Non, rien. J’espère surtout qu’elle ne va pas rester en place pour les Jeux de Paris 2024. Je pense que quatre-vingt-dix pourcent des gens sont d’accord avec ça, ce n’était pas bien. Heureusement, cela n’a rien changé aux lauréats qui étaient tout simplement les meilleurs. Il n’y a pas eu de surprises, les médailles ont été distribuées à des cavaliers, que ce soit en individuel ou par équipes, qui le méritaient. Ce sont d’excellents cavaliers et des équipes formidables.
Cependant, certains chevaux ont beaucoup trop sauté, et d’autres pas assez. Lorsque nous voyons le nombre de parcours effectués par les chevaux suédois, nous pouvons être soulagés de leur victoire. Cela aurait été dramatique pour eux s’il leur était arrivé quelque chose comme à Pénélope et qu’ils étaient rentrés sans médaille par équipes.
Aviez-vous fait un pronostic avant les Jeux olympiques?
Comme tous les ans, je mettais en avant les Allemands, les Néerlandais, les Français, les Belges. Je savais les Suédois forts, mais je ne pensais pas qu’ils allaient être si redoutables. Je les voyais bien sur le podium mais là, ils ont dominé du début à la fin, ça a été vraiment fantastique.

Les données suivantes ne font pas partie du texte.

-- ==== Sys2Proof/Certificates/Slice0/Obligations.lean ====
section
/-! DEFINITION. The statements for the provers, family by family: what each command does, from the
numbered rules of the spec, and what the part keeps over every step. -/

open Sys2Proof Sys2Proof.Machine

/-! ## The queue and the idle part -/

/-- One step takes the command at the front of the queue and is the command's effect on the rest. That a command
runs by standing in a queue is the model's choice (assumption 24). -/
def Obligations.StepRunsFrontCommand : Prop :=
  ∀ (c : Instr) (rest : List Instr) (s : State),
    s.pending = c :: rest → step s = exec c (s.setPending rest)

/-- With nothing waiting, an event of the part's own that is due is queued, and with none due one microsecond
passes: the time base goes on by 1, the accruals grow while the engine is RUNNING with BRAKE_SET low, and at
even values each input is sampled: five agreeing samples qualify the first level after a reset, and any level
of MANRIDE and DIR, of ESTOP_N rising and PROVEN falling, which are no events (R16, R52, R90, R112, R204); an
ACK's answer is fixed with the flags it named that stand set again (R181). Due is exactly what arises: every timer
that has run by its own rule, a grant that can be made, a second or a count that is complete, and an edge of an
input exactly where five samples agree on a level other than the qualified one (State.Arises). A timer's command
given before it arises changes nothing. A held part waits: a request or power-on reset queues its end, and a pin
reset, like a part without supply, stays as it is. The model's choices: that a step is a microsecond and samples
fall at even values (assumption 1), the order of events that meet (assumption 3), that a command before its time
changes nothing (assumption 5), the ends of held resets (assumptions 6, 11 and 28), the moment up to which a flag
joins an ACK's answer (assumption 27), and that a change that is no event passes before the other events of its
microsecond (assumption 29). -/
def Obligations.IdlePartCountsAndSamples : Prop :=
  (∀ s : State, s.pending = [] →
    (s.mode = .held .request ∨ s.mode = .held .powerOn → step s = .next (s.setPending [.resetEnd])) ∧
    (s.mode = .held .pin ∨ s.mode = .off → step s = .next s)) ∧
  (∀ s : State, s.mode = .running → s.pending = [] →
    (s.due ≠ [] → ∃ c ∈ s.due, ∃ t, step s = .next t ∧ t.pending = [c] ∧
      s.ChangesOnly t [.pending, .choices]) ∧
    (s.due = [] → ∃ t, step s = .next t ∧
      let passed := if s.engine.state = .running ∧ s.lines.brakeSet.level = false then 1 else 0
      t.time = s.time + 1 ∧ t.accrual = s.accrual + passed ∧
      t.engine = { s.engine with
        cleanRun := s.engine.cleanRun.map fun x => { x with accrual := x.accrual + passed } } ∧
      t.port = { s.port with answer := s.port.answer.map fun a => { a with
        payload := a.payload.map (· ||| (s.port.flags &&& a.acked)), acked := 0x00 } } ∧
      s.ChangesOnly t [.time, .lines, .accrual, .engine, .port] ∧
      (t.time.toNat % 2 = 1 → t.lines = s.lines) ∧
      (t.time.toNat % 2 = 0 →
        let samples (old new : Line) (always : Bool) : Prop :=
          new.pin = old.pin ∧ new.sample = old.pin ∧
          new.count = (if 0 < old.count ∧ old.sample = old.pin then min 5 (old.count + 1) else 1) ∧
          new.qualified = (if new.count = 5 ∧ (always = true ∨ old.qualified = none) then some old.pin
            else old.qualified)
        samples s.lines.energized t.lines.energized false ∧
        samples s.lines.brakeSet t.lines.brakeSet false ∧
        samples s.lines.manride t.lines.manride true ∧ samples s.lines.dir t.lines.dir true ∧
        samples s.lines.estopN t.lines.estopN s.lines.estopN.pin ∧
        samples s.lines.proven t.lines.proven (!s.lines.proven.pin)))) ∧
  (∀ (c : Instr) (s : State), c ∈ s.due ↔ s.Arises c) ∧
  (∀ (c : Instr) (s : State), Instr.needsToArise c = true → ¬s.Arises c → exec c s = .next s) ∧
  ∀ (a b c : Bool) (s : State), ¬s.HasRun s.matrix.dwell 1000 → exec (.scanDwellEnd a b c) s = .next s

/-! ## Host requests that read -/

/-- NOP is answered DONE with no payload; GET_PARAM answers the value stored, and is refused a number above 25;
READ_CAUSE answers the reset-cause record, which stays as it is; none of them changes anything (R179, R191,
R195). -/
def Obligations.NopGetParamAndReadCauseAnswer : Prop :=
  ∀ (tag : Byte) (s : State), s.mode = .running →
    s.Performs (.nop tag) tag .done [] s ∧
    (∀ n : Byte, n.toNat ≤ 25 →
      s.Performs (.getParam tag n) tag .done (bytes4 (s.params.get n.toNat)) s) ∧
    (∀ n : Byte, 25 < n.toNat → s.Refuses (.getParam tag n) tag .badArgument) ∧
    s.Performs (.readCause tag) tag .done
      ([byteOf s.port.resetRecord.cause.code] ++ cond1 (s.port.resetRecord.engine.map (·.code))
        ++ [if s.port.resetRecord.pulseCut then 0x01 else 0x00]) s

/-- LOOKUP answers every field of the record in R1's order, the conditional fields as conditional items,
and refuses a position above 29 (R1, R21, R201). -/
def Obligations.LookupReturnsWholeRecord : Prop :=
  ∀ (tag : Byte) (s : State), s.mode = .running →
    (∀ (p : Pos) (r : Record), s.record p = r →
      s.Performs (.lookup tag (posByte p)) tag .done
        ([posByte p, byteOf r.state.code] ++ cond1 (r.channel.map (·.val))
          ++ cond4 (r.serial.map (·.toNat)) ++ [byteOf r.tally] ++ cond1 (r.cause.map (·.code))
          ++ cond4 (r.stamp.map (·.toNat))
          ++ [if r.closeFailed then 0x01 else 0x00, byteOf r.contact.code] ++ cond2 r.voltage
          ++ cond1 (r.temperature.map fun t => (t + 40).toNat) ++ cond1 (r.reported.map (·.code))
          ++ cond1 r.cleanRun ++ cond2 r.offset ++ cond2 r.probation ++ cond1 (r.prior.map (·.code))) s) ∧
    (∀ b : Byte, 30 ≤ b.toNat → s.Refuses (.lookup tag b) tag .badArgument)

/-- FIND_CHANNEL answers the position that holds the channel, NOT_FOUND where none does, and refuses a channel
above 31; FIND_SERIAL answers the position whose record holds the tag, NOT_FOUND where none does, and refuses
the tag 0 (R22, R23). -/
def Obligations.FindRequestsReadTheIndexes : Prop :=
  ∀ (tag : Byte) (s : State), s.mode = .running →
    (∀ (ch : Chan) (p : Pos), s.Assigned ch p →
      s.Performs (.findChannel tag (chanByte ch)) tag .done [posByte p] s) ∧
    (∀ ch : Chan, s.Unassigned ch → s.Refuses (.findChannel tag (chanByte ch)) tag .notFound) ∧
    (∀ c : Byte, 32 ≤ c.toNat → s.Refuses (.findChannel tag c) tag .badArgument) ∧
    (∀ (serial : BitVec 32) (p : Pos), serial ≠ 0 → (s.record p).serial = some serial →
      (∀ q, (s.record q).serial = some serial → q = p) →
      s.Performs (.findSerial tag serial) tag .done [posByte p] s) ∧
    (∀ serial : BitVec 32, serial ≠ 0 → (∀ p, (s.record p).serial ≠ some serial) →
      s.Refuses (.findSerial tag serial) tag .notFound) ∧
    s.Refuses (.findSerial tag 0) tag .badArgument

/-- LIST answers the count and the positions in a state in ascending position order without repetition,
refuses a code above 8, and the nine counts sum to 30 (R24). -/
def Obligations.ListReturnsPositionsInState : Prop :=
  ∀ (tag : Byte) (s : State), s.mode = .running →
    (∀ st : RecordState, ∃ l : List Pos,
      l.Pairwise (· < ·) ∧ (∀ p, p ∈ l ↔ (s.record p).state = st) ∧
      s.Performs (.list tag (byteOf st.code)) tag .done (byteOf l.length :: l.map posByte) s) ∧
    (∀ c : Byte, 8 < c.toNat → s.Refuses (.list tag c) tag .badArgument) ∧
    (([.empty, .inService, .parked, .probation, .faulted, .closing, .bypassed, .opening,
        .quarantined] : List RecordState).map fun st =>
          (allPositions.filter fun p => (s.record p).state == st).length).sum = 30

/-- LINK_STATUS answers the receiver, the transmitter and the assigned position of a channel, and refuses
a channel above 31 (R50). One byte each for the error score and the sequence is the model's reading of the
item widths (assumption 15). -/
def Obligations.LinkStatusReturnsTheLink : Prop :=
  ∀ (tag : Byte) (s : State), s.mode = .running →
    (∀ (ch : Chan) (l : Link) (assigned : Option Pos), s.link ch = l →
      (∀ p, assigned = some p → s.Assigned ch p) → (assigned = none → s.Unassigned ch) →
      s.Performs (.linkStatus tag (chanByte ch)) tag .done
        ([byteOf l.rx.link.code, byteOf l.rx.score] ++ cond1 (l.rx.lastSeq.map (·.toNat))
          ++ [if l.rx.degraded then 0x01 else 0x00, if l.tx.faultReset then 0x01 else 0x00]
          ++ cond1 (assigned.map (·.val))) s) ∧
    (∀ c : Byte, 32 ≤ c.toNat → s.Refuses (.linkStatus tag c) tag .badArgument)

/-- SUMMARY answers the engine, the last pass, the result record and the generations in the order of
R117's table, with the attempt limit in force found from the MANRIDE level at execution (R102, R117). That the
result record is one conditional item of 22 value bytes, and the key in it one of three, is the model's reading
of the item widths (DEDUCED, assumption 15). -/
def Obligations.SummaryReportsEngineAndPass : Prop :=
  ∀ (tag : Byte) (s : State) (e : Engine), s.mode = .running → s.engine = e →
    let full := if s.params.aLim = 0 then 15 else s.params.aLim
    s.Performs (.summary tag) tag .done
      ([byteOf e.state.code, byteOf e.attempts,
          byteOf (if s.lines.manride.level then min full s.params.aMan else full)]
        ++ cond1 (e.sampledManride.map fun b => if b then 1 else 0)
        ++ cond1 (e.sampledDir.map fun lower => if lower then 1 else 0)
        ++ cond1 (e.cause.map (·.code))
        ++ cond1 (e.pass.map (·.kind.code)) ++ cond1 (e.pass.map (·.attempt))
        ++ cond1 ((e.pass.bind (·.outcome)).map (·.code))
        ++ cond2 (e.cleanRun.map (·.remaining))
        ++ (match s.result with
            | none => List.replicate 23 0x00
            | some r =>
              [0x01, byteOf r.kind.code, byteOf r.attempt, byteOf r.policy.code, byteOf r.countA,
                  byteOf r.countB, byteOf r.countC]
                ++ (match r.key with
                    | some k => [0x01, byteOf k.h, byteOf k.i, byteOf k.j]
                    | none => [0x00, 0x00, 0x00, 0x00])
                ++ [if r.miss then 0x01 else 0x00] ++ bytes2 r.phiB ++ bytes2 r.phiC ++ bytes2 r.ratio
                ++ bytes2 r.speed ++ bytes2 r.ramp ++ [byteOf r.proving])
        ++ bytes2 s.publisher.published.toNat ++ bytes2 s.publisher.adopted.toNat) s

/-- READ_SCALE answers the entry addressed, attempts 9 to 15 as attempt 8, refuses an attempt outside 1 to
15 or a direction above 1, and an entry never loaded since reset reads 32 and 100 (R145, R147). -/
def Obligations.ReadScaleReturnsTheEntry : Prop :=
  (∀ (tag attempt direction : Byte) (s : State), s.mode = .running →
    (∀ i : Fin 16, 1 ≤ attempt.toNat → attempt.toNat ≤ 15 → direction.toNat ≤ 1 →
      i.val = 2 * (min attempt.toNat 8 - 1) + direction.toNat →
      s.Performs (.readScale tag attempt direction) tag .done
        [byteOf (min attempt.toNat 8), direction, byteOf s.tables.scale[i].ramp,
          byteOf s.tables.scale[i].proving] s) ∧
    (attempt.toNat = 0 ∨ 15 < attempt.toNat ∨ 1 < direction.toNat →
      s.Refuses (.readScale tag attempt direction) tag .badArgument)) ∧
  (∀ i : Fin 16, Tables.initial.scale[i] = { ramp := 32, proving := 100 })

/-- READ_SHIFT answers the entry selected by key or by ordinal with its ordinal and the number of entries,
NOT_FOUND with the number of entries, and refuses an invalid key, an ordinal above 63 and any other
selector (R139, R144). One byte each for an ordinal and a number of entries is the model's reading of the item
widths (DEDUCED, assumption 15). The table is in key order, as every table is
(EveryStepKeepsTablesAndEngineLaws). -/
def Obligations.ReadShiftSelectsByKeyOrOrdinal : Prop :=
  ∀ (tag a b c : Byte) (s : State), s.mode = .running → s.tables.Sound →
    let k : Key := { h := a.toNat, i := b.toNat, j := c.toNat }
    let found (ordinal : Nat) (e : ShiftEntry) : List Byte :=
      [byteOf ordinal, byteOf s.tables.shift.length, byteOf e.key.h, byteOf e.key.i, byteOf e.key.j]
        ++ bytes2 e.hi ++ bytes2 e.ij ++ bytes2 e.jh ++ bytes2 e.fsh
    (k.valid = false → s.Refuses (.readShift tag 0 a b c) tag .badArgument) ∧
    (k.valid = true → (∀ e ∈ s.tables.shift, e.key ≠ k) →
      s.Performs (.readShift tag 0 a b c) tag .notFound [byteOf s.tables.shift.length] s) ∧
    (k.valid = true → ∀ n e, s.tables.shift[n]? = some e → e.key = k →
      s.Performs (.readShift tag 0 a b c) tag .done (found n e) s) ∧
    (63 < a.toNat → s.Refuses (.readShift tag 1 a b c) tag .badArgument) ∧
    (a.toNat ≤ 63 → s.tables.shift.length ≤ a.toNat →
      s.Performs (.readShift tag 1 a b c) tag .notFound [byteOf s.tables.shift.length] s) ∧
    (a.toNat ≤ 63 → ∀ e, s.tables.shift[a.toNat]? = some e →
      s.Performs (.readShift tag 1 a b c) tag .done (found a.toNat e) s) ∧
    (∀ kind : Byte, 1 < kind.toNat → s.Refuses (.readShift tag kind a b c) tag .badArgument)
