/-! ### setPort -/

@[simp] theorem State.setPort_port (s : State) (p : Port) : (s.setPort p).port = p := rfl
@[simp] theorem State.setPort_mode (s : State) (p : Port) :
    (s.setPort p).mode = s.mode := rfl
@[simp] theorem State.setPort_time (s : State) (p : Port) :
    (s.setPort p).time = s.time := rfl
@[simp] theorem State.setPort_lines (s : State) (p : Port) :
    (s.setPort p).lines = s.lines := rfl
@[simp] theorem State.setPort_sense (s : State) (p : Port) :
    (s.setPort p).sense = s.sense := rfl
@[simp] theorem State.setPort_csN (s : State) (p : Port) :
    (s.setPort p).csN = s.csN := rfl
@[simp] theorem State.setPort_params (s : State) (p : Port) :
    (s.setPort p).params = s.params := rfl
@[simp] theorem State.setPort_roster (s : State) (p : Port) :
    (s.setPort p).roster = s.roster := rfl
@[simp] theorem State.setPort_accrual (s : State) (p : Port) :
    (s.setPort p).accrual = s.accrual := rfl
@[simp] theorem State.setPort_links (s : State) (p : Port) :
    (s.setPort p).links = s.links := rfl
@[simp] theorem State.setPort_downlinkSince (s : State) (p : Port) :
    (s.setPort p).downlinkSince = s.downlinkSince := rfl
@[simp] theorem State.setPort_intake (s : State) (p : Port) :
    (s.setPort p).intake = s.intake := rfl
@[simp] theorem State.setPort_matrix (s : State) (p : Port) :
    (s.setPort p).matrix = s.matrix := rfl
@[simp] theorem State.setPort_engine (s : State) (p : Port) :
    (s.setPort p).engine = s.engine := rfl
@[simp] theorem State.setPort_result (s : State) (p : Port) :
    (s.setPort p).result = s.result := rfl
@[simp] theorem State.setPort_tables (s : State) (p : Port) :
    (s.setPort p).tables = s.tables := rfl
@[simp] theorem State.setPort_publisher (s : State) (p : Port) :
    (s.setPort p).publisher = s.publisher := rfl
@[simp] theorem State.setPort_choices (s : State) (p : Port) :
    (s.setPort p).choices = s.choices := rfl
@[simp] theorem State.setPort_pending (s : State) (p : Port) :
    (s.setPort p).pending = s.pending := rfl

/-! ### setChoices -/

@[simp] theorem State.setChoices_choices (s : State) (n : Nat) : (s.setChoices n).choices = n := rfl
@[simp] theorem State.setChoices_mode (s : State) (n : Nat) :
    (s.setChoices n).mode = s.mode := rfl
@[simp] theorem State.setChoices_time (s : State) (n : Nat) :
    (s.setChoices n).time = s.time := rfl
@[simp] theorem State.setChoices_lines (s : State) (n : Nat) :
    (s.setChoices n).lines = s.lines := rfl
@[simp] theorem State.setChoices_sense (s : State) (n : Nat) :
    (s.setChoices n).sense = s.sense := rfl
@[simp] theorem State.setChoices_csN (s : State) (n : Nat) :
    (s.setChoices n).csN = s.csN := rfl
@[simp] theorem State.setChoices_params (s : State) (n : Nat) :
    (s.setChoices n).params = s.params := rfl
@[simp] theorem State.setChoices_roster (s : State) (n : Nat) :
    (s.setChoices n).roster = s.roster := rfl
@[simp] theorem State.setChoices_accrual (s : State) (n : Nat) :
    (s.setChoices n).accrual = s.accrual := rfl
@[simp] theorem State.setChoices_links (s : State) (n : Nat) :
    (s.setChoices n).links = s.links := rfl
@[simp] theorem State.setChoices_downlinkSince (s : State) (n : Nat) :
    (s.setChoices n).downlinkSince = s.downlinkSince := rfl
@[simp] theorem State.setChoices_intake (s : State) (n : Nat) :
    (s.setChoices n).intake = s.intake := rfl
@[simp] theorem State.setChoices_matrix (s : State) (n : Nat) :
    (s.setChoices n).matrix = s.matrix := rfl
@[simp] theorem State.setChoices_engine (s : State) (n : Nat) :
    (s.setChoices n).engine = s.engine := rfl
@[simp] theorem State.setChoices_result (s : State) (n : Nat) :
    (s.setChoices n).result = s.result := rfl
@[simp] theorem State.setChoices_tables (s : State) (n : Nat) :
    (s.setChoices n).tables = s.tables := rfl
@[simp] theorem State.setChoices_publisher (s : State) (n : Nat) :
    (s.setChoices n).publisher = s.publisher := rfl
@[simp] theorem State.setChoices_port (s : State) (n : Nat) :
    (s.setChoices n).port = s.port := rfl
@[simp] theorem State.setChoices_pending (s : State) (n : Nat) :
    (s.setChoices n).pending = s.pending := rfl
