theorem frameToRecord_keeps (s : State) (ch : Chan) (p : Pos) (f : UplinkFields) :
    s.Kept again (s.frameToRecord ch p f) := by
  have h1 : ∀ b, s.Kept again (s.setRecord p ((s.record p).measured f b)) := fun b =>
    setRecord_keeps fun _ => .inl ⟨rfl, rfl, .inl rfl, rfl, rfl⟩
  have h2 : ∀ b, s.Kept again (if b = true then (s.setRecord p ((s.record p).measured f b)).clearFaultReset ch
      else s.setRecord p ((s.record p).measured f b)) := by
    intro b
    split
    · exact (h1 b).next (setLink_keeps _ _ _)
    · exact h1 b
  unfold State.frameToRecord
  dsimp only
  split
  · split
    · exact (h2 _).next (passTest_keeps _)
    · exact h2 _
  · exact (h2 _).next (reportCode_keeps _ _ _)

theorem checkFrame_keeps (s : State) (ch : Chan) (b0 b1 b2 b3 b4 : Byte) :
    s.Kept again (s.checkFrame ch b0 b1 b2 b3 b4) := by
  unfold State.checkFrame State.validFrame
  split
  · split
    · unfold State.duplicateFrame
      dsimp only
      split_ifs
      · exact setLink_keeps s ch _
      · exact State.Kept.refl s
      · exact (setLink_keeps s ch _).next (setFlag_keeps _ _)
      · exact setFlag_keeps _ _
    · unfold State.acceptFrame
      dsimp only
      split
      · exact (setLink_keeps s ch _).next (frameToRecord_keeps _ _ _ _)
      · exact (setLink_keeps s ch _).next (setFlag_keeps _ _)
  · exact badFrame_keeps s ch

theorem uplinkWord_keeps (s : State) (ch : Chan) (w : BitVec 12) : s.Kept again (s.uplinkWord ch w) := by
  unfold State.uplinkWord
  split
  · unfold State.markerWord
    dsimp only
    split
    · exact ((setLink_keeps s ch _).next (badFrame_keeps _ _)).next (setLink_keeps _ _ _)
    · exact setLink_keeps s ch _
  · unfold State.continuationWord
    split
    · exact badFrame_keeps s ch
    · dsimp only
      split
      · unfold State.closeFrame
        dsimp only
        split
        · exact (setLink_keeps s ch _).next (badFrame_keeps _ _)
        · split
          · exact (setLink_keeps s ch _).next (checkFrame_keeps _ _ _ _ _ _ _)
          · exact (setLink_keeps s ch _).next (badFrame_keeps _ _)
      · exact setLink_keeps s ch _

theorem silenceDetected_keeps (s : State) (ch : Chan) : s.Kept again (s.silenceDetected ch) := by
  unfold State.silenceDetected
  dsimp only
  split
  · exact ((setLink_keeps s ch _).next (clearRun_keeps _ _)).next (reportLink_keeps _ _ _)
  · exact setLink_keeps s ch _

/-! ## Switch matrix -/

/-- An open completed of a record that is free (R13). -/
theorem openConfirmed_keeps {s : State} {p : Pos} (hf : s.Lawful → s.Free p) :
    s.Kept again (s.openConfirmed p) := by
  have h1 : s.Kept again (s.setRecord p ((s.record p).openConfirmed s.params.tPROB)) :=
    setRecord_keeps fun h => by
      unfold Record.openConfirmed
      split
      · rename_i ho
        obtain ⟨m1, m2⟩ := h.switched.unmarked (p := p) (by rw [ho]; nofun)
        refine .inr ⟨hf h, fun a => ?_, fun a => ?_⟩
        · change (s.record p).closeFailed = true at a
          rw [m1] at a; cases a
        · change (s.record p).prior.isSome at a
          rw [m2] at a; cases a
      · exact .rfl' s p
  have h2 : ∀ t : State, t.Kept again (t.setFaultReset p) := fun t => by
    unfold State.setFaultReset
    split
    · exact setLink_keeps t _ _
    · exact State.Kept.refl t
  unfold State.openConfirmed
  dsimp only
  split
  · exact (h1.next (h2 _)).next (setFlag_keeps _ _)
  · exact h1.next (setFlag_keeps _ _)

À l’inverse, nous n’avons pas vu les Allemands (Daniel Deusser a préféré abandonner après un refus de Killer Queen VDM lors de la finale, éliminant donc l’Allemagne qui n’avait plus rien à gagner ndlr). Les Hollandais n’ont pas non plus été bons en équipe. Maikel (van der Vleuten ndlr) a tiré son épingle du jeu en individuel, ce qui était fantastique. Il a réalisé un exploit extraordinaire (le cavalier a décroché la médaille de bronze associé à Beauville Z au terme d’un superbe barrage ndlr). Il l’a d'ailleurs un peu payé dans l’épreuve par équipes. Son cheval avait tout donné en individuel.
Quand on donne tout de cette manière pour une médaille individuelle, peut-on le regretter lorsque cela pénalise l’équipe derrière?
On ne peut pas se dire “je ne vais pas tout donner pour en garder un peu pour l’équipe”. Quand nous sommes sur la piste pour une médaille, nous ne pensons pas à ce qui arrive après. Nous avons la possibilité d’obtenir une médaille, donc il n’y a pas de question à se poser.
Même avec un esprit d’équipe comme celui de Kevin Staut, lorsque nous sommes en piste pour une médaille individuelle, on ne se prive pas sous prétexte que l’épreuve par équipes va suivre. De toute façon, dans un championnat, chacun donne tout chaque jour, en sachant que nous allons devoir recommencer le lendemain, alors autant y aller à fond.
Avez-vous envie de revivre ces moments et de refaire partie de l’équipe de France?
Bien sûr, je n’ai qu’une envie, c’est de retrouver le haut niveau. C’est facile de dire que j’ai envie de refaire des championnats, mais il faut d’abord passer par les bonnes étapes, retrouver des bons chevaux pour participer à des CSI 3*, 4*, 5*. Une fois que je serai de retour à ce niveau, les championnats se présenteront ou non mais il ne faut pas se dire que nous voulons directement y retourner. Je suis toujours motivé, et le jour où je n’aurais plus cette envie, j’arrêterai.
Pensez-vous à Paris 2024?
Pas forcément Paris 2024, mais retrouver le haut niveau. Une fois que nous sommes dedans, la machine est lancée. Bien sûr, j’y pense, mais il y a d’autres étapes avant ça. J’y penserai réellement lorsque j’aurai franchi les étapes qui m’en séparent.